-- ==== Sys2Proof/Laws/MemScan.lean ====
section
/-! SUPPORT. The scan machinery, once: what one step of a memory algorithm can do (R232 to R237), and that the
working registers give every value function the byte it has at the cell's address (R234). -/

namespace Sys2Proof.Machine

/-- R234: the byte computed from the working registers, once they are loaded, is the value function's byte. -/
theorem value_load (v : CellVal) (w : Work) : v.value (v.load w) = v.at w.a := by
  cases v <;> rfl

@[simp] theorem load_a (v : CellVal) (w : Work) : (v.load w).a = w.a := by cases v <;> rfl
@[simp] theorem load_rdcnt (v : CellVal) (w : Work) : (v.load w).rdcnt = w.rdcnt := by cases v <;> rfl

/-- The registers a value function loads: `PAT` or `BITIX`, no other. -/
theorem load_eq (v : CellVal) (w : Work) :
    v.load w = { w with pat := (v.load w).pat, bitix := (v.load w).bitix } := by
  cases v <;> rfl

/-- R233 `w(val)`. -/
theorem cellWrite_eq (v : CellVal) (s : State) :
    cellWrite v s = { s with
      work := v.load { s.work with a := s.region.addr s.seq.posk }
      trace := .memWrite (s.region.addr s.seq.posk) (v.at (s.region.addr s.seq.posk)) :: s.trace } := by
  simp only [cellWrite, loadCell, loadAddr, memWrite_eq, State.setWork, value_load, load_a]

/-- R233 `rd`. -/
theorem cellReadDiscard_eq (s : State) :
    cellReadDiscard s = { s with
      work := { s.work with a := s.region.addr s.seq.posk, rdv := (s.answer.setWidth 8).setWidth 16 }
      answers := s.answers.tail, answered := s.answered + 1
      trace := .memRead (s.region.addr s.seq.posk) (s.answer.setWidth 8) :: s.trace } := by
  simp only [cellReadDiscard, loadAddr, memRead_eq, State.setWork_answer]
  rfl

/-- R233: a compared read, not yet counted. -/
theorem cellFetch_eq (v : CellVal) (s : State) :
    cellFetch v s = { s with
      work := { v.load { s.work with a := s.region.addr s.seq.posk } with
        exp := v.at (s.region.addr s.seq.posk), rdv := (s.answer.setWidth 8).setWidth 16 }
      answers := s.answers.tail, answered := s.answered + 1
      trace := .memRead (s.region.addr s.seq.posk) (s.answer.setWidth 8) :: s.trace } := by
  simp only [cellFetch, loadExpected, loadCell, loadAddr, memRead_eq, State.setWork,
    value_load, load_a]
  rfl

theorem accumulate_eq (s : State) :
    accumulate s = { s with
      res := { s.res with tr := s.res.tr.accumulate s.work.exp (s.work.rdv.setWidth 8) } } := rfl

/-- R94, R232: where the next operation is. -/
theorem nextOp_eq (d : PassDir) (ops : List CellOp) (s : State) :
    nextOp d ops s = { s with
      seq := if s.seq.op + 1 < ops.length then { s.seq with op := s.seq.op + 1, sample := 0 }
        else { s.seq with posk := d.next s.region.length.toNat s.seq.posk, op := 0, sample := 0 } } := by
  unfold nextOp
  split <;> rfl

/-- R50: the next iteration of a repeated read. -/
theorem readAgain_eq (s : State) :
    readAgain s = { s with seq := { s.seq with sample := s.seq.sample + 1 } } := rfl

/-- R250, R312: `RDCNT <- RDCNT + 1`. -/
theorem countRead_eq (s : State) :
    countRead s = { s with work := { s.work with rdcnt := s.work.rdcnt + 1#8 } } := rfl

/-- R250: a turn of `rstop` begins with `A` at the cell, and with `RDCNT` at 0 where the reads of a cell begin. -/
theorem rstopBegin_eq (s : State) :
    rstopBegin s = { s with work := { s.work with
      a := s.region.addr s.seq.posk, rdcnt := if s.seq.sample = 0 then 0#8 else s.work.rdcnt } } := by
  unfold rstopBegin
  split <;> rfl

/-- R250: what one turn of `rstop` can do: leave the cell with its reads done, leave it at a mismatch, which is
accumulated, or go on to the next read of it; a read that is made is counted in `RDCNT`. -/
theorem rstopTurn_cases (d : PassDir) (ops : List CellOp) (v : CellVal) (n : Nat) (s : State) :
    (n ≤ (rstopBegin s).work.rdcnt.toNat ∧ rstopTurn d ops v n s = nextOp d ops (rstopBegin s)) ∨
    ((rstopBegin s).work.rdcnt.toNat < n ∧ (countRead (cellFetch v (rstopBegin s))).mismatch = true ∧
      rstopTurn d ops v n s = nextOp d ops (accumulate (countRead (cellFetch v (rstopBegin s))))) ∨
    ((rstopBegin s).work.rdcnt.toNat < n ∧ (countRead (cellFetch v (rstopBegin s))).mismatch = false ∧
      rstopTurn d ops v n s = readAgain (countRead (cellFetch v (rstopBegin s)))) := by
  unfold rstopTurn
  by_cases h : (rstopBegin s).work.rdcnt.toNat < n
  · cases hm : (countRead (cellFetch v (rstopBegin s))).mismatch
    · exact .inr (.inr ⟨h, rfl, by simp [h, hm]⟩)
    · exact .inr (.inl ⟨h, rfl, by simp [h, hm]⟩)
  · exact .inl ⟨by omega, by simp [h]⟩

/-- R94, R312: a phase begins at its first position; `RDCNT` is written only where the wait begins. -/
theorem enterPhase_eq (phases : List MemPhase) (j : Nat) (s : State) :
    enterPhase phases j s = { s with
      work := { s.work with rdcnt := match phases[j]? with
        | some (.wait _ _) => 0#8
        | _ => s.work.rdcnt }
      seq := { s.seq with
        phase := j + 1, op := 0, sample := 0
        posk := match phases[j]? with
          | some (.pass d _) => d.first s.region.length.toNat
          | _ => 0 } } := by
  unfold enterPhase
  split <;> rename_i h <;> rw [h] <;> rfl

/-- What one step of a memory algorithm can do: the prologue, a step of a pass, a delay of the wait, or the end of
a phase. -/
theorem memBody_cases (top : Bool) (pat : Option Byte) (phases : List MemPhase) (s : State) :
    (s.seq.phase = 0 ∧
      memBody top pat phases s = .more (enterPhase phases 0 (clearTr (loadPattern pat s)))) ∨
    (∃ j, s.seq.phase = j + 1 ∧ phases[j]? = none ∧ memBody top pat phases s = .ended s) ∨
    (∃ j d ops, s.seq.phase = j + 1 ∧ phases[j]? = some (.pass d ops) ∧ s.seq.posk < Config.passEnd ∧
      memBody top pat phases s = .more (passStep d ops s)) ∨
    (∃ j ms n, s.seq.phase = j + 1 ∧ phases[j]? = some (.wait ms n) ∧ s.work.rdcnt.toNat < n ∧
      memBody top pat phases s = .more (waitStep ms s)) ∨
    (∃ j p, s.seq.phase = j + 1 ∧ phases[j]? = some p ∧
      memBody top pat phases s = endPhase top phases (j + 1) s) := by
  unfold memBody
  split
  · exact .inl ⟨by assumption, rfl⟩
  · rename_i j hj
    split
    · exact .inr (.inl ⟨j, hj, by assumption, rfl⟩)
    · split
      · exact .inr (.inr (.inl ⟨j, _, _, hj, by assumption, by assumption, rfl⟩))
      · exact .inr (.inr (.inr (.inr ⟨j, _, hj, by assumption, rfl⟩)))
    · split
      · exact .inr (.inr (.inr (.inl ⟨j, _, _, hj, by assumption, by assumption, rfl⟩)))
      · exact .inr (.inr (.inr (.inr ⟨j, _, hj, by assumption, rfl⟩)))

end Sys2Proof.Machine
end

----------

WORK REQUEST: Reprint exactly the lines above that start at the one with "a := s.region.addr s.seq.posk, rdcnt" and end at the one with "enterPhase phases j", keeping both and adding none.

COMPLETED EXERCISE:
      a := s.region.addr s.seq.posk, rdcnt := if s.seq.sample = 0 then 0#8 else s.work.rdcnt } } := by
  unfold rstopBegin
  split <;> rfl

/-- R250: what one turn of `rstop` can do: leave the cell with its reads done, leave it at a mismatch, which is
accumulated, or go on to the next read of it; a read that is made is counted in `RDCNT`. -/
theorem rstopTurn_cases (d : PassDir) (ops : List CellOp) (v : CellVal) (n : Nat) (s : State) :
    (n ≤ (rstopBegin s).work.rdcnt.toNat ∧ rstopTurn d ops v n s = nextOp d ops (rstopBegin s)) ∨
    ((rstopBegin s).work.rdcnt.toNat < n ∧ (countRead (cellFetch v (rstopBegin s))).mismatch = true ∧
      rstopTurn d ops v n s = nextOp d ops (accumulate (countRead (cellFetch v (rstopBegin s))))) ∨
    ((rstopBegin s).work.rdcnt.toNat < n ∧ (countRead (cellFetch v (rstopBegin s))).mismatch = false ∧
      rstopTurn d ops v n s = readAgain (countRead (cellFetch v (rstopBegin s)))) := by
  unfold rstopTurn
  by_cases h : (rstopBegin s).work.rdcnt.toNat < n
  · cases hm : (countRead (cellFetch v (rstopBegin s))).mismatch
    · exact .inr (.inr ⟨h, rfl, by simp [h, hm]⟩)
    · exact .inr (.inl ⟨h, rfl, by simp [h, hm]⟩)
  · exact .inl ⟨by omega, by simp [h]⟩

/-- R94, R312: a phase begins at its first position; `RDCNT` is written only where the wait begins. -/
theorem enterPhase_eq (phases : List MemPhase) (j : Nat) (s : State) :
    enterPhase phases j s = { s with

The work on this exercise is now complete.